Hof Arnhem-Leeuwarden oordeelt in hoger beoep dat op een reeds geregistreerde gebruikte auto geen lagere BPM drukt dan op een geïmporteerde gebruikte auto en dat naheffing ook mogelijk is nadat het belastbare feit zich heeft voorgedaan. De Hoge Raad oordeelt dat de middelen of klachten niet tot cassatie kunnen leiden (art. 81 Wet RO).

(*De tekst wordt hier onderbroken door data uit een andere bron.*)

-- ==== Sys2Proof/Laws/State.lean ====
section
/-! SUPPORT. What an update of the state leaves alone and what it sets: one lemma per field and update, so that no proof unfolds
a record update. -/

namespace Sys2Proof.Machine

set_option Elab.async false

@[simp] theorem State.upd_dev (s : State) (f : Dev → Dev) : (s.upd f).dev = f s.dev := rfl
@[simp] theorem State.upd_pending (s : State) (f : Dev → Dev) : (s.upd f).pending = s.pending := rfl
@[simp] theorem State.awake_pending (s : State) (f : Dev → Dev) : (s.awake f).pending = s.pending := rfl

/-- A command of an awake block is its step. -/
theorem State.awake_dev (s : State) (f : Dev → Dev) (h : s.dev.frozen = false) : (s.awake f).dev = f s.dev := by
  simp [State.awake, h]

/-- In a freeze the block does not see a clocked command. -/
theorem State.awake_frozen (s : State) (f : Dev → Dev) (h : s.dev.frozen = true) : s.awake f = s := by
  cases s; simp_all [State.awake, State.upd]
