-- ==== Sys2Proof/Laws/PerInstr.lean ====
section
/-! SUPPORT. What holds of every command as syntax: a well-formed command names its tick within the slot. -/

namespace Sys2Proof.Laws.Operands

set_option Elab.async false

/-- The tick of the slot at which a command of an engine or of a chopper happens, for the commands that carry one (R24). -/
def slotTick : Instr → Option Nat
  | .slotBoundary _ _ _ => none
  | .changePublication => none
  | .budgetAllocation _ => none
  | .alu _ t _ _ _ _ _ => some t
  | .multiply _ t _ _ _ _ _ => some t
  | .sineCosine _ t _ _ _ => some t
  | .divideSquareRoot _ t _ _ _ _ _ => some t
  | .scratchpadAccess _ t _ _ _ _ => some t
  | .sharedSramAccess _ t _ _ _ => some t
  | .stagePortAccess _ t _ => some t
  | .crosswindSend _ t _ _ _ _ _ _ _ _ _ _ => some t
  | .branch _ t _ _ => some t
  | .loopSetUp _ t _ _ => some t
  | .kIin _ t => some t
  | .kAngIn _ t => some t
  | .kVbusIn _ t => some t
  | .kClarke _ t => some t
  | .kPark _ t => some t
  | .kPiDq _ t => some t
  | .kDecouple _ t => some t
  | .kMtpa _ t => some t
  | .kFwVlim _ t => some t
  | .kIpark _ t => some t
  | .kOvm _ t => some t
  | .kDtcomp _ t => some t
  | .kSvm7 _ t => some t
  | .kSvm5 _ t => some t
  | .kZvv _ t => some t
  | .kHfiInj _ t => some t
  | .kDutyOut _ t => some t
  | .kQepIn _ t => some t
  | .kHallIn _ t => some t
  | .kHallInterp _ t => some t
  | .kSentIn _ t => some t
  | .kAngScale _ t => some t
  | .kSpdEst _ t => some t
  | .kObsBemf _ t => some t
  | .kObsHfi _ t => some t
  | .kObsBlend _ t => some t
  | .kPllAng _ t => some t
  | .kAlign _ t => some t
  | .kIfRamp _ t => some t
  | .kHandover _ t => some t
  | .kFlyCatch _ t => some t
  | .kRotorLoss _ t => some t
  | .kAngOut _ t => some t
  | .kProcIn _ t => some t
  | .kRamp _ t => some t
  | .kScurve _ t => some t
  | .kSpdPi _ t => some t
  | .kTrqSet _ t => some t
  | .kLimBudget _ t => some t
  | .kCheckDq _ t => some t
  | .kXwExch _ t => some t
  | .kXwPlaus _ t => some t
  | .kSupervise _ t => some t
  | .kSetOut _ t => some t
  | .kStatusOut _ t => some t
  | .kStopSeq _ t => some t
  | .portStateTransition _ => none
  | .engineTimingFault _ _ => none
  | .carrierPeriodStart _ _ => none
  | .overcurrentTrip _ _ => none
  | .bothPoorLimit _ => none
  | .csStartCalibration _ => none
  | .calibrationInterval _ => none
  | .csCalibrationEnd _ _ => none
  | .bootUvFault _ => none
  | .gdSupplyFault _ _ _ => none
  | .desaturation _ _ _ _ _ => none
  | .phaseNodeCheck _ _ _ _ => none
  | .gdFeedbackFault _ => none
  | .safeStateCommand _ _ => none
  | .ascRelease _ _ => none
  | .safeStateReleaseOff _ => none
  | .chopperEngage _ t _ => some t
  | .chopperRelease _ t _ _ => some t
  | .chopperDrainCheck _ t _ => some t
  | .chopperEffectCheck _ t _ _ => some t
  | .nonmemberOv2 _ t _ => some t
  | .nonmemberOv2Withdraw _ t _ => some t
  | .escalationDelay _ t _ => some t
  | .busOv3 _ _ _ => none
  | .gridPhaseMeasurement => none
  | .coastTimeout _ => none
  | .standstill _ => none
  | .faultClear _ _ => none
  | .quadratureEdge _ _ _ _ => none
  | .illegalBucketLeak _ => none
  | .illegalBucketLimit _ => none
  | .indexEvent _ => none
  | .indexMismatchLimit _ => none
  | .presetCount _ => none
  | .hallStateChange _ _ _ => none
  | .hallInvalidTimeout _ => none
  | .zeroSpeedTimeout _ => none
  | .sentFrameReceived _ _ => none
  | .sentTimeout _ => none
  | .startPhaseBoundary _ => none
  | .startAttemptFailure _ => none
  | .polarityDecision _ => none
  | .handoverReached _ => none
  | .rotorLossDetected _ => none
  | .catchConfirmed _ => none
  | .crosswindRecordArrival _ t => some t
  | .faultLineReceived _ => none
  | .pairStateTransition _ => none
  | .xwLineFault _ => none
  | .blamedPartnerDriving _ => none
  | .overloadTimeExpiry _ => none
  | .partnerLaneLost _ => none
  | .degradedEntry => none
  | .gcConversionComplete _ _ => none
  | .restartSequence _ => none
  | .gcRestartTakesEffect _ => none
  | .injectedRequest _ => none
  | .gcStartCalibration _ => none
  | .gcCalibrationEnd _ _ => none
  | .modeRequestSleep => none
  | .modeRequestStandby => none
  | .modeRequestRun => none
  | .privilegedRequestStorage => none
  | .privilegedRequestConfigure => none
  | .lowPowerEntry => none
  | .autoRun => none
  | .wakePin _ _ => none
  | .wakeTimer _ => none
  | .canWakeUp _ => none
  | .vbatReconnect _ _ => none
  | .supplyUv _ _ _ _ => none
  | .sensorSupplyFault _ _ _ _ => none
  | .laneSupplyReturn _ => none
  | .bothLanesLost _ => none
  | .powerOnReset => none
  | .resetNPulse _ => none
  | .deviceReset => none
  | .resetRelease _ _ _ _ _ _ => none
  | .rootClockQualified _ => none
  | .rootQualificationTimeout _ => none
  | .laneNotReady _ => none
  | .startupImageCheckComplete => none
  | .thermalMeasurement _ _ => none
  | .overtemp _ _ _ => none
  | .vgdBelow7v _ _ => none
  | .islandUnpowered => none
  | .rootClockLoss _ _ => none
  | .backupTrimAdjust _ _ => none
  | .backupSteeringStep _ _ => none
  | .laneClockComparison _ _ _ => none
  | .laneClockFault _ => none
  | .commonTimeFault => none
  | .syncReceived _ _ _ => none
  | .followUpReceived _ _ => none
  | .announceReceived _ _ => none
  | .pdelayReqReceived _ _ _ _ _ => none
  | .pdelayRespReceived _ _ _ => none
  | .pdelayReqSend _ _ => none
  | .syncReceiptTimeout _ _ => none
  | .announceReceiptTimeout _ _ => none
  | .atSwitchComplete => none
  | .atRevert => none
  | .domainEnable _ => none
  | .setDt => none
  | .timedActionArm _ => none
  | .timedActionCancel _ => none
  | .syncPulse _ => none
  | .syncPulseEnd _ => none
  | .applyValue _ => none
  | .reanchorCarrierGrid _ => none
  | .timedModeRequest _ => none
  | .journalCommitStart => none
  | .journalCommitComplete _ _ => none
  | .journalBlockEraseComplete => none
  | .acknowledge => none
  | .takeSnapshot => none
  | .requestArrival _ _ _ _ => none
  | .read _ => none
  | .write _ _ => none
  | .readSegment _ => none
  | .writeSegment _ _ => none
  | .stagingBufferWrite _ => none
  | .openSession _ => none
  | .auth _ => none
  | .close _ => none
  | .attach _ => none
  | .detach _ => none
  | .openExpiry _ => none
  | .sessionTimeout _ => none
  | .authLockoutExpiry _ => none
  | .bridgeExecution _ => none
  | .streamFrameArrival _ _ _ _ => none
  | .streamTimeout _ => none
  | .streamTransmit _ => none
  | .arpRequest _ _ _ => none
  | .neighbourSolicitation _ _ _ => none
  | .echoRequest _ _ _ => none
  | .busOff => none
  | .busOffRecovery => none
  | .n3Takeover => none
  | .n3TakeoverComplete => none
  | .ipv4LinkLocalClaim _ _ _ => none
  | .bankStaging _ => none
  | .verifyStagedImage => none
  | .imageVerificationComplete => none
  | .activateStagedImage => none
  | .imageHyperframeStart => none
  | .selectProfile => none
  | .profileLoadComplete => none
  | .saveProfile => none
  | .profileSaveComplete _ => none
  | .eraseProfile => none
  | .profileEraseComplete => none
  | .deviceRecordWrite => none
  | .bankEraseComplete => none
  | .verifyInactiveBank => none
  | .bankVerificationComplete => none
  | .switchBanks => none
  | .programWord => none
  | .otpProgramComplete _ => none
  | .lockRegion => none
  | .otpLockComplete _ _ => none
  | .otpPeriodicReread _ _ => none
  | .ordinaryWordsRead _ => none
  | .chainCsnFall _ => none
  | .chainCsnRise _ _ _ => none
  | .chainStartUnit => none
  | .chainDataUnit => none
  | .chainAbortUnit => none
  | .freeze => none
  | .fzStatus => none
  | .dumpAddr _ => none
  | .dumpData _ => none
  | .resume => none
  | .sysreset => none
  | .idcode => none
  | .extest _ _ => none
  | .samplePreload _ _ => none
  | .highz => none
  | .clamp => none
  | .bypass _ _ => none
  | .obj _ _ => none
  | .tapReset => none
  | .lullNTrigger _ => none
  | .selfDumpStart _ => none
  | .freezeCommand => none
  | .selfDumpComplete => none
  | .releaseCapture => none
  | .captureEraseComplete => none
  | .traceRecordWrite => none
  | .returnConsentSet => none
  | .returnConsentClear => none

De heer X koopt in maart 2012 een gebruikte personenauto in Spanje. In november 2012 doet X er BPM-aangifte voor. In geschil is of in april 2014 terecht € 928 is nageheven. Volgens Rechtbank Gelderland is de naheffing bij invoer van een gebruikte auto niet strijdig met art. 110 VWEU. X stelt vergeefs dat bij (her)registratie in Nederland van een gebruikte auto nooit BPM wordt nageheven bij de opvolgende gebruiker. De aanslag wordt verlaagd tot € 895. X gaat in hoger beroep.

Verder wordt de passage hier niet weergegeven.